Give back every record below, character for character.

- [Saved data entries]
/---
/-- A link event that occurs in state `st` only. -/
def inState (l st : Nat) (f : Sled → Sled) : Sled → Sled :=
  whenS (fun s => linkOn s l && (getLnk s l).state = st) f

/-- LINK_DETECT_START (R293). -/
def fxLinkDetectStart (l : Nat) : Sled → Sled := inState l 0 (updLnk l fun k => { k with state := 1, lock := 0 })

/-- LINK_TERMINATION_FOUND (Table 15-3, step 2). -/
def fxLinkTerminationFound (l : Nat) : Sled → Sled := inState l 1 (setLink l 2)

/-- All lanes of half `h` (0 lanes 0-3, 1 lanes 4-7) are in the mask. -/
def wholeHalf (lanes h : Nat) : Bool := bitsOf lanes (4 * h) 4 = 15

/-- LINK_TRAINED: all lanes, or one whole half, or LNK_TRAIN_FAIL (R293). -/
def fxLinkTrained (l : Nat) (r : LinkTrain) : Sled → Sled := inState l 2 fun s =>
  let lo := wholeHalf r.lanes.toNat 0
  let hi := wholeHalf r.lanes.toNat 1
  let s := updLnk l (fun k => { k with lock := r.lanes }) s
  if lo || hi then
    updLnk l (fun k => { k with state := 3, narrow := !(lo && hi), half := hi && !lo }) s
  else linkDown l (logRec (recLink s 0x5005 l) s)


/-- The peer that Table 16-1 expects on link `l`: all that pass (spec/16, R313). -/
def peerFits (s : Sled) (c : ProfileCfg) (l p : Nat) : Bool :=
  let id := moduleId s
  let g := id / 16
  let sl := id % 16
  if c.topology = 0 then
    if l ≠ sl then p = g * 16 + l
    else if sl ≠ g then p = sl * 16 + g
    else p / 16 = p % 16
  else if c.topology = 1 then
    let d := l / 4
    let x := bitsOf id (2 * d) 2
    p = setBits id (2 * d) 2 (if l % 4 < 2 then x + 1 else x + 3)
  else (ffind c.peers p).isSome

/-- Flit sizes and lane rates that this sled offers: 256 bytes, 128 bytes, 300 and 200 Gb/s (R293). -/
def ownOffer (s : Sled) : LinkOffer :=
  let allowed : Bool := match s.prof with
    | some p => p.cfg.allowKt3Peers
    | none => false
  { peer := BitVec.ofNat 8 (moduleId s), offers256 := !kt3 s, offers128 := kt3 s || allowed
    offers300 := true, offers200 := true }

/-- LINK_ALIGNED (Table 15-3, step 4). The control flits of CONFIG are of the largest size this sled offers
(notes/assumptions/36). -/
def fxLinkAligned (l : Nat) : Sled → Sled := inState l 3 fun s =>
  updLnk l (fun k => { k with state := 4, flit128 := !(ownOffer s).offers256 }) s

/-- The largest flit size both sides offer: true for 128 bytes; none where there is no common one (R293). -/
def commonFlit (s : Sled) (o : LinkOffer) : Option Bool :=
  if (ownOffer s).offers256 && o.offers256 then some false
  else if (ownOffer s).offers128 && o.offers128 then some true
  else none

/-- The highest lane rate both sides offer: true for 200 Gb/s; none where there is no common one (R293). -/
def commonRate (s : Sled) (o : LinkOffer) : Option Bool :=
  if (ownOffer s).offers300 && o.offers300 then some false
  else if (ownOffer s).offers200 && o.offers200 then some true
  else none

/-- LINK_CONFIG_AGREED: flit size, lane rate and module IDs (R293; spec/16, R313). The link goes on to AUTH, with a fresh
nonce (R294). -/
def fxLinkConfigAgreed (l : Nat) (o : LinkOffer) : Sled → Sled := inState l 4 fun s =>
  let s := updLnk l (fun k => { k with peer := o.peer.toNat }) s
  match s.prof with
  | none => s
  | some p =>
    match commonFlit s o, commonRate s o with
    | some narrow, some slow =>
      if o.peer.toNat = moduleId s ∨ !peerFits s p.cfg l o.peer.toNat then linkProtocol l s
      else
        let (n, s) := nextFree s
        updLnk l (fun k => { k with
          state := 5, flit128 := narrow, slow := slow, nonce := n % 2 ^ 256, authIn := [], authOut := 0 }) s
    | _, _ => linkProtocol l s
\---
- [Exercise answer]
/-- A link event that occurs in state `st` only. -/
def inState (l st : Nat) (f : Sled → Sled) : Sled → Sled :=
  whenS (fun s => linkOn s l && (getLnk s l).state = st) f

/-- LINK_DETECT_START (R293). -/
def fxLinkDetectStart (l : Nat) : Sled → Sled := inState l 0 (updLnk l fun k => { k with state := 1, lock := 0 })

/-- LINK_TERMINATION_FOUND (Table 15-3, step 2). -/
def fxLinkTerminationFound (l : Nat) : Sled → Sled := inState l 1 (setLink l 2)

/-- All lanes of half `h` (0 lanes 0-3, 1 lanes 4-7) are in the mask. -/
def wholeHalf (lanes h : Nat) : Bool := bitsOf lanes (4 * h) 4 = 15

/-- LINK_TRAINED: all lanes, or one whole half, or LNK_TRAIN_FAIL (R293). -/
def fxLinkTrained (l : Nat) (r : LinkTrain) : Sled → Sled := inState l 2 fun s =>
  let lo := wholeHalf r.lanes.toNat 0
  let hi := wholeHalf r.lanes.toNat 1
  let s := updLnk l (fun k => { k with lock := r.lanes }) s
  if lo || hi then
    updLnk l (fun k => { k with state := 3, narrow := !(lo && hi), half := hi && !lo }) s
  else linkDown l (logRec (recLink s 0x5005 l) s)


/-- The peer that Table 16-1 expects on link `l`: all that pass (spec/16, R313). -/
def peerFits (s : Sled) (c : ProfileCfg) (l p : Nat) : Bool :=
  let id := moduleId s
  let g := id / 16
  let sl := id % 16
  if c.topology = 0 then
    if l ≠ sl then p = g * 16 + l
    else if sl ≠ g then p = sl * 16 + g
    else p / 16 = p % 16
  else if c.topology = 1 then
    let d := l / 4
    let x := bitsOf id (2 * d) 2
    p = setBits id (2 * d) 2 (if l % 4 < 2 then x + 1 else x + 3)
  else (ffind c.peers p).isSome

/-- Flit sizes and lane rates that this sled offers: 256 bytes, 128 bytes, 300 and 200 Gb/s (R293). -/
def ownOffer (s : Sled) : LinkOffer :=
  let allowed : Bool := match s.prof with
    | some p => p.cfg.allowKt3Peers
    | none => false
  { peer := BitVec.ofNat 8 (moduleId s), offers256 := !kt3 s, offers128 := kt3 s || allowed
    offers300 := true, offers200 := true }

/-- LINK_ALIGNED (Table 15-3, step 4). The control flits of CONFIG are of the largest size this sled offers
(notes/assumptions/36). -/
def fxLinkAligned (l : Nat) : Sled → Sled := inState l 3 fun s =>
  updLnk l (fun k => { k with state := 4, flit128 := !(ownOffer s).offers256 }) s

/-- The largest flit size both sides offer: true for 128 bytes; none where there is no common one (R293). -/
def commonFlit (s : Sled) (o : LinkOffer) : Option Bool :=
  if (ownOffer s).offers256 && o.offers256 then some false
  else if (ownOffer s).offers128 && o.offers128 then some true
  else none

/-- The highest lane rate both sides offer: true for 200 Gb/s; none where there is no common one (R293). -/
def commonRate (s : Sled) (o : LinkOffer) : Option Bool :=
  if (ownOffer s).offers300 && o.offers300 then some false
  else if (ownOffer s).offers200 && o.offers200 then some true
  else none

/-- LINK_CONFIG_AGREED: flit size, lane rate and module IDs (R293; spec/16, R313). The link goes on to AUTH, with a fresh
nonce (R294). -/
def fxLinkConfigAgreed (l : Nat) (o : LinkOffer) : Sled → Sled := inState l 4 fun s =>
  let s := updLnk l (fun k => { k with peer := o.peer.toNat }) s
  match s.prof with
  | none => s
  | some p =>
    match commonFlit s o, commonRate s o with
    | some narrow, some slow =>
      if o.peer.toNat = moduleId s ∨ !peerFits s p.cfg l o.peer.toNat then linkProtocol l s
      else
        let (n, s) := nextFree s
        updLnk l (fun k => { k with
          state := 5, flit128 := narrow, slow := slow, nonce := n % 2 ^ 256, authIn := [], authOut := 0 }) s
    | _, _ => linkProtocol l s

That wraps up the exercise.